Jawed · Sep 30, 2009

http://www.nvidia.com/object/pr_oakridge_093009.htmlhttp://www.nvidia.com/object/io_1254288141829.html

SANTA CLARA, Calif. —Sep. 30, 2009—Oak Ridge National Laboratory (ORNL) announced plans today for a new supercomputer that will use NVIDIA®’s next generation CUDA™ GPU architecture, codenamed “Fermi”. Used to pursue research in areas such as energy and climate change, ORNL’s supercomputer is expected to be 10-times more powerful than today’s fastest supercomputer.

Jeff Nichols, ORNL associate lab director for Computing and Computational Sciences, joined NVIDIA co-founder and CEO Jen-Hsun Huang on stage during his keynote at NVIDIA’s GPU Technology Conference. He told the audience of 1,400 researchers and developers that “Fermi” would enable substantial scientific breakthroughs that would be impossible without the new technology.

“This would be the first co-processing architecture that Oak Ridge has deployed for open science, and we are extremely excited about the opportunities it creates to solve huge scientific challenges,” Nichols said. “With the help of NVIDIA technology, Oak Ridge proposes to create a computing platform that will deliver exascale computing within ten years.”

ORNL also announced it will be creating the Hybrid Multicore Consortium.
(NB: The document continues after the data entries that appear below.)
-- ==== Sys2Proof/Laws/Operands.lean ====
section
/-! SUPPORT. What evaluating an operand and each shape of a meaning can do: one lemma for each. -/

namespace Sys2Proof.Machine

open Sys2Proof

/-- `t` is `s`, or `s` with one auto register stepped. -/
def Stepped (s t : State) : Prop := t = s ∨ ∃ r v, t = s.setAuto r v

theorem Stepped.keeps {s t : State} (h : Stepped s t) :
    t.a = s.a ∧ t.b = s.b ∧ t.pc = s.pc ∧ t.ccr = s.ccr ∧ t.mem = s.mem ∧ t.params = s.params ∧
      t.halted = s.halted ∧ t.drawn = s.drawn := by
  rcases h with rfl | ⟨r, v, rfl⟩ <;> simp

theorem IdxForm.ea_stepped (f : IdxForm) (next : Word) (s : State) (ea : Word) (t : State)
    (h : IdxForm.ea f next s = .ok (ea, t)) : Stepped s t := by
  cases f with
  | auto r m n =>
    cases m <;> (simp only [IdxForm.ea, Except.ok.injEq, Prod.mk.injEq] at h; exact .inr ⟨r, _, h.2.symm⟩)
  | ind16 r n =>
    simp only [IdxForm.ea] at h
    split at h
    · simp only [Except.ok.injEq, Prod.mk.injEq] at h; exact .inl h.2.symm
    · cases h
  | indD r =>
    simp only [IdxForm.ea] at h
    split at h
    · simp only [Except.ok.injEq, Prod.mk.injEq] at h; exact .inl h.2.symm
    · cases h
  | off5 | off9 | off16 | acc =>
    simp only [IdxForm.ea, Except.ok.injEq, Prod.mk.injEq] at h; exact .inl h.2.symm

theorem MemOp.ea_stepped (op : MemOp) (next : Word) (s : State) (ea : Word) (t : State)
    (h : MemOp.ea op next s = .ok (ea, t)) : Stepped s t := by
  cases op with
  | idx f => exact IdxForm.ea_stepped f next s ea t h
  | dir | ext => simp only [MemOp.ea, Except.ok.injEq, Prod.mk.injEq] at h; exact .inl h.2.symm

theorem RmwOp.ea_stepped (op : RmwOp) (next : Word) (s : State) (ea : Word) (t : State)
    (h : RmwOp.ea op next s = .ok (ea, t)) : Stepped s t := by
  cases op with
  | idx f => exact IdxForm.ea_stepped f next s ea t h
  | ext => simp only [RmwOp.ea, Except.ok.injEq, Prod.mk.injEq] at h; exact .inl h.2.symm

theorem MovDst.ea_stepped (op : MovDst) (next : Word) (s : State) (ea : Word) (t : State)
    (h : MovDst.ea op next s = .ok (ea, t)) : Stepped s t := by
  cases op with
  | idx f => exact IdxForm.ea_stepped f next s ea t h
  | ext => simp only [MovDst.ea, Except.ok.injEq, Prod.mk.injEq] at h; exact .inl h.2.symm

theorem read8At_ok (r : Except Fault (Word × State)) (v : Byte) (t : State) :
    read8At r = .ok (v, t) ↔ ∃ ea, r = .ok (ea, t) ∧ t.readByte ea = .ok v := by
  cases r with
  | error e => simp [read8At]
  | ok p =>
    obtain ⟨ea, u⟩ := p
    cases h : u.readByte ea with
    | error e =>
      simp only [read8At, h, Except.ok.injEq, Prod.mk.injEq, reduceCtorEq, false_iff, not_exists]
      rintro x ⟨⟨rfl, rfl⟩, h2⟩
      rw [h] at h2; cases h2
    | ok w =>
      simp only [read8At, h, Except.ok.injEq, Prod.mk.injEq]
      constructor
      · rintro ⟨rfl, rfl⟩; exact ⟨ea, ⟨rfl, rfl⟩, h⟩
      · rintro ⟨x, ⟨rfl, rfl⟩, h2⟩; rw [h] at h2; exact ⟨Except.ok.inj h2, rfl⟩

theorem read16At_ok (r : Except Fault (Word × State)) (v : Word) (t : State) :
    read16At r = .ok (v, t) ↔ ∃ ea, r = .ok (ea, t) ∧ t.readWord ea = .ok v := by
  cases r with
  | error e => simp [read16At]
  | ok p =>
    obtain ⟨ea, u⟩ := p
    cases h : u.readWord ea with
    | error e =>
      simp only [read16At, h, Except.ok.injEq, Prod.mk.injEq, reduceCtorEq, false_iff, not_exists]
      rintro x ⟨⟨rfl, rfl⟩, h2⟩
      rw [h] at h2; cases h2
    | ok w =>
      simp only [read16At, h, Except.ok.injEq, Prod.mk.injEq]
      constructor
      · rintro ⟨rfl, rfl⟩; exact ⟨ea, ⟨rfl, rfl⟩, h⟩
      · rintro ⟨x, ⟨rfl, rfl⟩, h2⟩; rw [h] at h2; exact ⟨Except.ok.inj h2, rfl⟩

theorem Src8.read_stepped (src : Src8) (next : Word) (s : State) (v : Byte) (t : State)
    (h : Src8.read src next s = .ok (v, t)) : Stepped s t := by
  cases src with
  | imm => simp only [Src8.read, Except.ok.injEq, Prod.mk.injEq] at h; exact .inl h.2.symm
  | dir | ext =>
    simp only [Src8.read] at h
    obtain ⟨ea, h1, -⟩ := (read8At_ok _ v t).1 h
    simp only [Except.ok.injEq, Prod.mk.injEq] at h1; exact .inl h1.2.symm
  | idx f =>
    simp only [Src8.read] at h
    obtain ⟨ea, h1, -⟩ := (read8At_ok _ v t).1 h
    exact IdxForm.ea_stepped f next s ea t h1

theorem Src16.read_stepped (src : Src16) (next : Word) (s : State) (v : Word) (t : State)
    (h : Src16.read src next s = .ok (v, t)) : Stepped s t := by
  cases src with
  | imm => simp only [Src16.read, Except.ok.injEq, Prod.mk.injEq] at h; exact .inl h.2.symm
  | dir | ext =>
    simp only [Src16.read] at h
    obtain ⟨ea, h1, -⟩ := (read16At_ok _ v t).1 h
    simp only [Except.ok.injEq, Prod.mk.injEq] at h1; exact .inl h1.2.symm
  | idx f =>
    simp only [Src16.read] at h
    obtain ⟨ea, h1, -⟩ := (read16At_ok _ v t).1 h
    exact IdxForm.ea_stepped f next s ea t h1

theorem RmwOp.read_stepped (op : RmwOp) (next : Word) (s : State) (v : Byte) (t : State)
    (h : RmwOp.read op next s = .ok (v, t)) : Stepped s t := by
  obtain ⟨ea, h1, -⟩ := (read8At_ok _ v t).1 h
  exact RmwOp.ea_stepped op next s ea t h1

theorem MovSrc8.read_stepped (src : MovSrc8) (next : Word) (s : State) (v : Byte) (t : State)
    (h : MovSrc8.read src next s = .ok (v, t)) : Stepped s t := by
  cases src with
  | imm => simp only [MovSrc8.read, Except.ok.injEq, Prod.mk.injEq] at h; exact .inl h.2.symm
  | ext =>
    simp only [MovSrc8.read] at h
    obtain ⟨ea, h1, -⟩ := (read8At_ok _ v t).1 h
    simp only [Except.ok.injEq, Prod.mk.injEq] at h1; exact .inl h1.2.symm
  | idx f =>
    simp only [MovSrc8.read] at h
    obtain ⟨ea, h1, -⟩ := (read8At_ok _ v t).1 h
    exact IdxForm.ea_stepped f next s ea t h1

theorem MovSrc16.read_stepped (src : MovSrc16) (next : Word) (s : State) (v : Word) (t : State)
    (h : MovSrc16.read src next s = .ok (v, t)) : Stepped s t := by
  cases src with
  | imm => simp only [MovSrc16.read, Except.ok.injEq, Prod.mk.injEq] at h; exact .inl h.2.symm
  | ext =>
    simp only [MovSrc16.read] at h
    obtain ⟨ea, h1, -⟩ := (read16At_ok _ v t).1 h
    simp only [Except.ok.injEq, Prod.mk.injEq] at h1; exact .inl h1.2.symm
  | idx f =>
    simp only [MovSrc16.read] at h
    obtain ⟨ea, h1, -⟩ := (read16At_ok _ v t).1 h
    exact IdxForm.ea_stepped f next s ea t h1

/-! ## The shapes -/

theorem orFault_next {α : Type} (r : Except Fault α) (k : α → Out) (t : State) :
    orFault r k = .next t ↔ ∃ v, r = .ok v ∧ k v = .next t := by
  cases r <;> simp [orFault]

theorem admitted_next (i : Instr) (o : Out) (t : State) :
    admitted i o = .next t ↔ i.wellFormed = true ∧ o = .next t := by
  unfold admitted; split <;> simp_all

theorem inherent_next (i : Instr) (f : State → State) (s t : State) :
    inherent i f s = .next t ↔ t = (f s).setPc (s.next i) := by
  simp [inherent, eq_comm]

theorem withSrc8_next (i : Instr) (src : Src8) (f : Byte → State → State) (s u : State) :
    withSrc8 i src f s = .next u ↔
      ∃ v t, Src8.read src (s.next i) s = .ok (v, t) ∧ u = (f v t).setPc (s.next i) := by
  simp [withSrc8, orFault_next, @eq_comm _ u]

theorem withSrc16_next (i : Instr) (src : Src16) (f : Word → State → State) (s u : State) :
    withSrc16 i src f s = .next u ↔
      ∃ v t, Src16.read src (s.next i) s = .ok (v, t) ∧ u = (f v t).setPc (s.next i) := by
  simp [withSrc16, orFault_next, @eq_comm _ u]

theorem store8_next (i : Instr) (op : MemOp) (reg : State → Byte) (s w : State) :
    store8 i op reg s = .next w ↔
      ∃ ea t u, MemOp.ea op (s.next i) s = .ok (ea, t) ∧ t.writeByte ea (reg t) = .ok u ∧
        w = (u.setCcr (u.ccr.logic8 (reg t))).setPc (s.next i) := by
  simp [store8, orFault_next, @eq_comm _ w]

theorem store16_next (i : Instr) (op : MemOp) (reg : State → Word) (s w : State) :
    store16 i op reg s = .next w ↔
      ∃ ea t u, MemOp.ea op (s.next i) s = .ok (ea, t) ∧ t.writeWord ea (reg t) = .ok u ∧
        w = (u.setCcr (u.ccr.logic16 (reg t))).setPc (s.next i) := by
  simp [store16, orFault_next, @eq_comm _ w]

theorem modifyAt_next (i : Instr) (r : Except Fault (Word × State)) (f : Byte → Ccr → Byte × Ccr) (s w : State) :
    modifyAt i r f s = .next w ↔
      ∃ ea t m u, r = .ok (ea, t) ∧ t.readByte ea = .ok m ∧ t.writeByte ea (f m t.ccr).1 = .ok u ∧
        w = (u.setCcr (f m t.ccr).2).setPc (s.next i) := by
  simp [modifyAt, orFault_next, @eq_comm _ w]

theorem branch_next (i : Instr) (taken : Bool) (offset : Word) (s t : State) :
    branch i taken offset s = .next t ↔
      t = s.setPc (if taken then s.next i + offset else s.next i) := by
  simp [branch, eq_comm]

end Sys2Proof.Machine
end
The goals of this consortium are to work with the developers of major scientific codes to prepare those applications to run on the next generation of supercomputers built using GPUs.

“The first two generations of the CUDA GPU architecture enabled NVIDIA to make real in-roads into the scientific computing space, delivering dramatic performance increases across a broad spectrum of applications,” said Bill Dally, chief scientist at NVIDIA. “The ‘Fermi’ architecture is a true engine of science and with the support of national research facilities such as ORNL, the possibilities are endless.”

Groovy.

Jawed

fellix · Sep 30, 2009

Dave Baumann said:
Damn, must make a plea to the planners and engineers to put a "cookie monster" in our ASIC's!

No, no.. the right words are: give me a wallpaper sized RV870 die shot, now!!!1!1one

On topic: Fermi board snapped ...sort of.

3dilettante · Sep 30, 2009

The design put forth really hammers some low-hanging fruit that earlier Nvidia GPUs (and others) lacked.
The multiple kernels, the closed/semi-closed write/read loop, 1/2 DP throughput.

The other stuff is downright crazy to see: indirection, exceptions, IEEE compliance, ECC, simplified addressing.

The mapping of separate memory spaces to lie within the global address space is an elegant way to have the benefits of hardware peculiarity in a more specialized instance without having it impinge the general computation case.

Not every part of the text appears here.